Stored data entries
/-- Settles O8: the two tests of the fetch in their order, and the word of the code image. -/
theorem fetchReadsCodeOnly : Obligations.FetchReadsCodeOnly := by
  unfold Obligations.FetchReadsCodeOnly
  intro s
  refine ⟨fun ha => ?_, fun ha hc => ?_, fun ha h1 h2 => ?_⟩
  · exact fetch_misaligned (Bool.eq_false_iff.2 fun h => ha ((pcAligned_iff s).1 h))
  · refine fetch_outside ((pcAligned_iff s).2 ha) (Bool.eq_false_iff.2 fun h => ?_)
    obtain ⟨h1, h2⟩ := (fetchInside_iff s).1 h
    omega
  · rw [fetch_inside ((pcAligned_iff s).2 ha) ((fetchInside_iff s).2 ⟨h1, h2⟩), State.codeWord,
      Memory.ofNat_readLE_four]

/-- An address that resolves into the code image is not below its origin. -/
theorem codeOrigin_le_of_resolve_code {s : State} {a : Word} {off len : Nat}
    (h : s.resolve a = some ⟨.code, off, len⟩) : s.image.codeOrigin.toNat ≤ a.toNat := by
  rcases resolve_some h with ⟨-, -, hv⟩ | ⟨-, -, hv⟩ | ⟨hc, -, -⟩
  · cases hv
  · cases hv
  · exact hc

/-- A word stored in the code image is fetched from there. -/
theorem fetch_of_stored {t : State} {m : Memory} {w : Word} (hm : m.wf = true)
    (ha : t.pc.toNat % 4 = 0) (hc : t.image.codeOrigin.toNat ≤ t.pc.toNat)
    (hs : t.pc.toNat - t.image.codeOrigin.toNat + 4 ≤ t.image.size)
    (h : t.image.code = m.writeBytes (t.pc.toNat - t.image.codeOrigin.toNat) (leBytes 4 w)) :
    t.fetch = .ok w := by
  rw [fetch_inside ((pcAligned_iff t).2 ha) ((fetchInside_iff t).2 ⟨hc, hs⟩), State.codeWord, h]
  exact congrArg _ (Memory.readLE_writeBytes hm _ 4 w)

/-- Settles O24: the store puts its word at the offset of `pc + 4` in the code image, which is where
the next state fetches. -/
theorem storeIntoCodeIsFetchedNext : Obligations.StoreIntoCodeIsFetchedNext := by
  unfold Obligations.StoreIntoCodeIsFetchedNext
  intro s t rs1 rs2 imm hs ha hx hal hr
  change s.store (s.readX rs1 + imm.signExtend 32) 4 (s.readX rs2) = .next t at hx
  rw [ha] at hx
  have hlen : 4 ≤ s.image.size - ((s.pc + 4).toNat - s.image.codeOrigin.toNat) := by
    refine Nat.not_lt.1 fun hn => ?_
    rw [store_short hr hn] at hx
    cases hx
  rw [store_done (accessPlace_fits hr hlen)] at hx
  cases hx
  refine ⟨by simp, fetch_of_stored (m := s.image.code) (bank_wf hs .code) ?_ ?_ ?_ ?_⟩
  · simpa using hal
  · exact codeOrigin_le_of_resolve_code hr
  · change (s.pc + 4).toNat - s.image.codeOrigin.toNat + 4 ≤ s.image.size
    omega
  · rfl

/-! ### Placing a word (log entry 5) -/

theorem tableWord_toNat (w : Word) : tableWord 32 w.toNat = w := by
  rw [tableWord, Nat.mod_eq_of_lt w.isLt, BitVec.ofNat_toNat, BitVec.setWidth_eq]

/-- The spot is an aligned word of the image: the one `pc` names already, or the first aligned address
of the code region; only `pc` and the size of the image change. -/
theorem fetchSpot_eq {s : State} (ho : s.image.codeOrigin.toNat ≤ 0xFFFFFFFC) :
    ∃ (pc : Word) (size : Nat),
    s.fetchSpot = { s with pc := pc, image := { s.image with size := size } } ∧
    pc.toNat % 4 = 0 ∧ s.image.codeOrigin.toNat ≤ pc.toNat ∧
    pc.toNat - s.image.codeOrigin.toNat + 4 ≤ size ∧
    (s.pcAligned = true → s.fetchInside = true → pc = s.pc) := by
  by_cases h : s.pcAligned = true ∧ s.fetchInside = true
  · obtain ⟨ha, hc⟩ := h
    obtain ⟨h1, h2⟩ := (fetchInside_iff s).1 hc
    exact ⟨s.pc, s.image.size, by simp [State.fetchSpot, ha, hc], (pcAligned_iff s).1 ha, h1, h2,
      fun _ _ => rfl⟩
  · have hspot : (BitVec.ofNat 32 ((s.image.codeOrigin.toNat + 3) / 4 * 4)).toNat =
        (s.image.codeOrigin.toNat + 3) / 4 * 4 := by
      rw [BitVec.toNat_ofNat, Nat.mod_eq_of_lt (by omega)]
    refine ⟨BitVec.ofNat 32 ((s.image.codeOrigin.toNat + 3) / 4 * 4),
      max s.image.size ((s.image.codeOrigin.toNat + 3) / 4 * 4 - s.image.codeOrigin.toNat + 4),
      ?_, ?_, ?_, ?_, fun ha hc => absurd ⟨ha, hc⟩ h⟩
    · rw [State.fetchSpot, if_neg (by simpa using h)]
      simp only [if_pos ho, hspot]
    all_goals rw [hspot]; omega

/-- Settles O59: the word is stored at the spot, which is `pc` itself where `pc` was ready. -/
theorem placedWordIsFetchedNext : Obligations.PlacedWordIsFetchedNext := by
  unfold Obligations.PlacedWordIsFetchedNext
  intro s w hm ho
  obtain ⟨pc, size, hspot, ha, hc, hs, hpc⟩ := fetchSpot_eq ho
  simp only [State.withFetchWord, tableWord_toNat, State.placeWord, hspot, true_and]
  refine ⟨fetch_of_stored hm ha hc hs rfl, ?_⟩
  cases ha : s.pcAligned with
  | false => exact .inl (fetch_misaligned ha)
  | true =>
    cases hc : s.fetchInside with
    | false => exact .inr (.inl (fetch_outside ha hc))
    | true => exact .inr (.inr (hpc ha hc))

/-! ### The memory map (R70, R71) -/

theorem freeSlot_full {s : State} (h : ∀ k : Fin 16, (s.slots[k]).active = true) :
    s.freeSlot = none := by
  rw [State.freeSlot, List.find?_eq_none]
  intro k _
  rw [h k]
  decide

/-- The slot found is the least inactive one. -/
theorem freeSlot_least {s : State} {k : Fin 16} (hk : (s.slots[k]).active = false)
    (hl : ∀ j : Fin 16, j < k → (s.slots[j]).active = true) : s.freeSlot = some k := by
  rw [State.freeSlot, List.find?_eq_some_iff_getElem]
  refine ⟨by rw [hk]; rfl, k.val, by simp, by simp, fun j hj => ?_⟩
  have hj := hl ⟨j, by omega⟩ hj
  simpa using hj

/-- The map of a buffer that is long enough. -/
theorem map_eq_of_freeSlot {s : State} {k : Fin 16} {b : HostBuffer} {n : Nat} (h : s.freeSlot = some k)
    (hn : n ≤ slotMax) (hb : n ≤ b.len) : s.map b n =
      some ({ s with slots := s.slots.set k ⟨true, b.start, n, slotBase s.params.mapTag k⟩ },
        slotBase s.params.mapTag k) := by
  simp only [State.map, if_neg (Nat.not_lt.2 hn), h, if_neg (Nat.not_lt.2 hb)]

theorem map_full {s : State} (h : s.freeSlot = none) (b : HostBuffer) (n : Nat) :
    s.map b n = some (s, 0) := by
  unfold State.map
  split
  · rfl
  · rw [h]

theorem unmap_tagged {s : State} {a : Word} (h : addrTag a = s.params.mapTag) : s.unmap a =
    ({ s with slots := s.slots.set (addrSlot a) { s.slotAt a with active := false } }, true) := by
  rw [State.unmap, if_pos h]

theorem getElem_setSlot_same (v : Vector Slot 16) (k : Fin 16) (sl : Slot) : (v.set k sl)[k] = sl := by
  simp

theorem getElem_setSlot_other (v : Vector Slot 16) {j k : Fin 16} (sl : Slot) (h : j ≠ k) :
    (v.set k sl)[j] = v[j] := by
  simp [Fin.val_inj, h.symm]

Exercise requirements. Transcribe each line of the data above, unaltered, from the one where "have hj := hl ⟨j, by omega⟩ hj" appears to the one where "s.freeSlot = none)" appears, inclusive of both.

Finished exercise.
  have hj := hl ⟨j, by omega⟩ hj
  simpa using hj

/-- The map of a buffer that is long enough. -/
theorem map_eq_of_freeSlot {s : State} {k : Fin 16} {b : HostBuffer} {n : Nat} (h : s.freeSlot = some k)
    (hn : n ≤ slotMax) (hb : n ≤ b.len) : s.map b n =
      some ({ s with slots := s.slots.set k ⟨true, b.start, n, slotBase s.params.mapTag k⟩ },
        slotBase s.params.mapTag k) := by
  simp only [State.map, if_neg (Nat.not_lt.2 hn), h, if_neg (Nat.not_lt.2 hb)]

theorem map_full {s : State} (h : s.freeSlot = none) (b : HostBuffer) (n : Nat) :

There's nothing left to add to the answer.